YOU LOVE TO SEE IT: Farewell, Methane
Good things are happening! The EPA announces a long-awaited crackdown on methane emissions, labor organizers take on non-union automakers around the country, Michigan will automatically register to vote anyone who is leaving prison, and a new study finds massive lithium deposits in California’s Salton Sea.
EPA Slashes Methane Emissions
The Environmental Protection Agency (EPA) has finalized new regulations on methane that the agency predicts will reduce emissions from U.S. oil and gas producers by 80 percent over the next two decades — a long-awaited crackdown on the pollutant, which is a significant contributor to climate change.
U.S. officials announced the new regulations at the United Nations COP28 climate conference that began in Dubai last weekend. Despite President Joe Biden’s conspicuous absence at the conference, and growing tensions between the U.S. and its allies, the EPA’s methane regulations were a sliver of good news, and formed part of a global focus at the conference on slashing methane emissions.

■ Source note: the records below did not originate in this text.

/-- With neither the session limit nor an exit the session goes on (R62, R79, R80, R86, R98). -/
theorem State.evaluateAt_goesOn (hst : s.stageOf se = some (k, st)) (rep : Report) (prev : Nat) (on : Bool) :
    let se' := s.evaluated se st rep prev on
    let fl := s.evaluationFlags b se' st cr rep
    s.limitReached b se' = false → st.exitTaken fl = none →
    let t := s.evaluateAt b rep prev on se k st cr
    ((t.bay b).session = some { se' with lastFlags := fl, firstEval := false } ∧
      t.chargeAt b = (match (s.bay b).identity with
        | .empty => 0
        | .registered g => ((s.pack g).map fun r => addCharge cr.capacity r.charge
            (se.storedNow (s.now - prev) rep.im st.acceptance)).getD 0
        | .anonymous _ q _ => addCharge cr.capacity q (se.storedNow (s.now - prev) rep.im st.acceptance)) ∧
      (t.bay b).keptTarget = packTarget cr st rep.tm ∧ (t.bay b).keptIset = effectiveSetpoint se.warm st.iset ∧
      (t.bay b).state = (s.bay b).state ∧ t.faultRec b = s.faultRec b) ∧
    (t.grant b).request = (if st.kind = .rest then (s.grant b).request else evaluationRequest se st cr rep) ∧
    ∀ l : LevelNo, t.queueAt l =
      queueAfter (s.queueAt l) b (l = (s.grant b).level) (s.grant b).request (t.grant b).request := by
  intro se' fl hlimit hexit t
  obtain ⟨-, -, -, -, hstage, -⟩ := s.evaluated_clocks se st rep prev on
  have ht : t = ((s.enterEvaluation b se se' st cr rep prev fl).handOff b (packTarget cr st rep.tm)
      (effectiveSetpoint se.warm st.iset) (evaluationRequest se st cr rep)).modSession b fun x =>
        { x with firstEval := false } := by
    simp only [t, State.evaluateAt]
    rw [if_neg (by rw [hlimit]; exact Bool.false_ne_true), hexit]
  obtain ⟨i, g, hseat⟩ := s.enterEvaluation_seat b se se' st cr rep prev fl
  obtain ⟨hcharge, halloc, hrest⟩ := State.enterEvaluation_shows (b := b) (cr := cr) hst (se' := se') rfl hstage rep prev fl
  generalize s.enterEvaluation b se se' st cr rep prev fl = u at ht hseat hcharge halloc hrest
  have hsession := State.session_of_seat hseat
  have hsome : (u.bay b).session.isSome = true := by rw [hsession]; rfl
  obtain ⟨r', hoff⟩ := State.handOff_seat hsome (packTarget cr st rep.tm) (effectiveSetpoint se.warm st.iset)
    (evaluationRequest se st cr rep)
  obtain ⟨hreq, hqueue⟩ := State.handOff_alloc hsome (packTarget cr st rep.tm) (effectiveSetpoint se.warm st.iset)
    (evaluationRequest se st cr rep)
  have hledger := u.handOff_ledger (b := b) (packTarget cr st rep.tm) (effectiveSetpoint se.warm st.iset)
    (evaluationRequest se st cr rep)
  have hgrant : u.grant b = s.grant b := by rw [State.grant, halloc, State.grant]
  generalize u.handOff b (packTarget cr st rep.tm) (effectiveSetpoint se.warm st.iset) (evaluationRequest se st cr rep) = v
    at ht hoff hreq hqueue hledger
  have hvt : t.seat b = (v.seat b).withSession ((v.seat b).bay.session.map fun x => { x with firstEval := false }) := by
    rw [ht, State.modSession_seat]
  have hpack : ∀ x, t.pack x = u.pack x := State.pack_of_ledger (by rw [ht, State.modSession_ledger, hledger])
  have halloc' : t.alloc = v.alloc := by rw [ht, State.modSession, State.modBay_alloc]
  have hbay := hvt.trans (by rw [hoff, hseat]; rfl : _ = ({ s.seat b with
    bay := { (s.seat b).bay with
      identity := i, session := some { se' with lastFlags := fl, firstEval := false }, gapCount := g
      keptTarget := packTarget cr st rep.tm, keptIset := effectiveSetpoint se.warm st.iset }
    request := r' } : Seat))
  have hid : (t.bay b).identity = (u.bay b).identity :=
    (congrArg (fun n : Seat => n.bay.identity) hbay :).trans (congrArg (fun n : Seat => n.bay.identity) hseat :).symm
  have htr : t.grant b = v.grant b := by rw [State.grant, halloc', State.grant]
  rw [hgrant, hrest] at hreq hqueue
  simp only [decide_eq_true_eq] at hreq hqueue
  refine ⟨⟨State.session_of_seat hbay, (State.chargeAt_congr hid hpack).1.trans hcharge,
    (congrArg (fun n : Seat => n.bay.keptTarget) hbay :), (congrArg (fun n : Seat => n.bay.keptIset) hbay :),
    State.state_of_seat hbay, State.fault_of_seat hbay⟩, ?_, fun l => ?_⟩
  · rw [htr, hreq]
  · rw [htr, hreq, State.queueAt_of_alloc halloc', hqueue, State.queueAt_of_alloc halloc]

end

end

/-- Settles O50: the report's event does the evaluation's work, and the evaluation goes by the session limit and the exits. -/
theorem evaluationWithoutExit : Obligations.EvaluationWithoutExit := by
  refine ⟨fun s x bytes rep cr hh hok hst hr hp hc hcr hb => ?_, ?_⟩
  · have hu : s.delivered x.bay rep = _ := State.delivered_evaluated hst hr hp hc hcr hb
    rw [State.exec_reportReceived hh, hu]
    intro l credited recorded
    have hrecorded : recorded = s.reported x.bay rep :=
      congrArg (fun v : State => v.modBay x.bay fun y => { y with latest := some ⟨rep, s.now⟩ }) (s.heard_credited x.bay)
    rw [hrecorded]
    exact ⟨_, rfl, State.handAllReady_shows _ _⟩
  · intro s b rep prev on se k st cr hse hst hcr se' fl grown settled flags holds t
    have hstage := State.stage_of_stageOf hst
    have ht : t = s.evaluateAt b rep prev on se k st cr := State.evaluate_eq hse hst hcr rep prev on
    obtain ⟨hserved, htotal, hpeak, hrise, hstage', hentry, hframes, hout⟩ := s.evaluated_clocks se st rep prev on
    have haway : t.away b = s.away b := State.evaluate_away _ _ _ _ _
    refine ⟨⟨hserved, htotal, hpeak, hrise, hstage'.trans hstage, hentry, hframes, hout⟩,
      s.evaluationFlags_iff b se' st cr rep, fun e => ?_, s.limitReached_iff se', fun hl => ?_, fun hl e he => ?_,
      fun hl he => ?_⟩
    · simp only [Stage.exitTaken_iff, Exit.holds_iff]
      rfl
    · have h : s.evaluateAt b rep prev on se k st cr =
          (s.enterEvaluation b se se' st cr rep prev fl).latch b .timeout [] none none false := by
        simp only [State.evaluateAt]
        exact if_pos hl
      rw [ht, h]
      exact State.evaluateAt_timeout se' (hstage'.trans hstage) prev rep fl
    · have h : s.evaluateAt b rep prev on se k st cr =
          ((s.enterEvaluation b se se' st cr rep prev fl).takeAction b se' k st e.action).handOff b
            (packTarget cr st rep.tm) (effectiveSetpoint se.warm st.iset) (evaluationRequest se st cr rep) := by
        simp only [State.evaluateAt]
        rw [if_neg (by rw [hl]; exact Bool.false_ne_true), he]
      rw [ht, h]
      exact State.handOff_shows _ _ _
    · obtain ⟨⟨h1, h2, h3, h4, h5, h6⟩, h7, h8⟩ := State.evaluateAt_goesOn (b := b) (cr := cr) hst rep prev on hl he
      rw [← ht] at h1 h2 h3 h4 h5 h6 h7 h8
      exact ⟨h1, h2, h3, h4, h5, h6, h7, h8, fun x hx => ⟨State.bay_of_away haway hx, State.grant_of_away haway hx⟩⟩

Methane emissions, which leak into the atmosphere from oil and gas plants, animal agriculture, and gas flaring, are responsible for some 30 percent of current warming. Because methane does not stay in the atmosphere nearly as long as carbon dioxide (a decade or so, instead of centuries), reductions to methane are considered an important measure to ease warming in the short term. Yet methane emissions — like carbon emissions — have been climbing in recent years.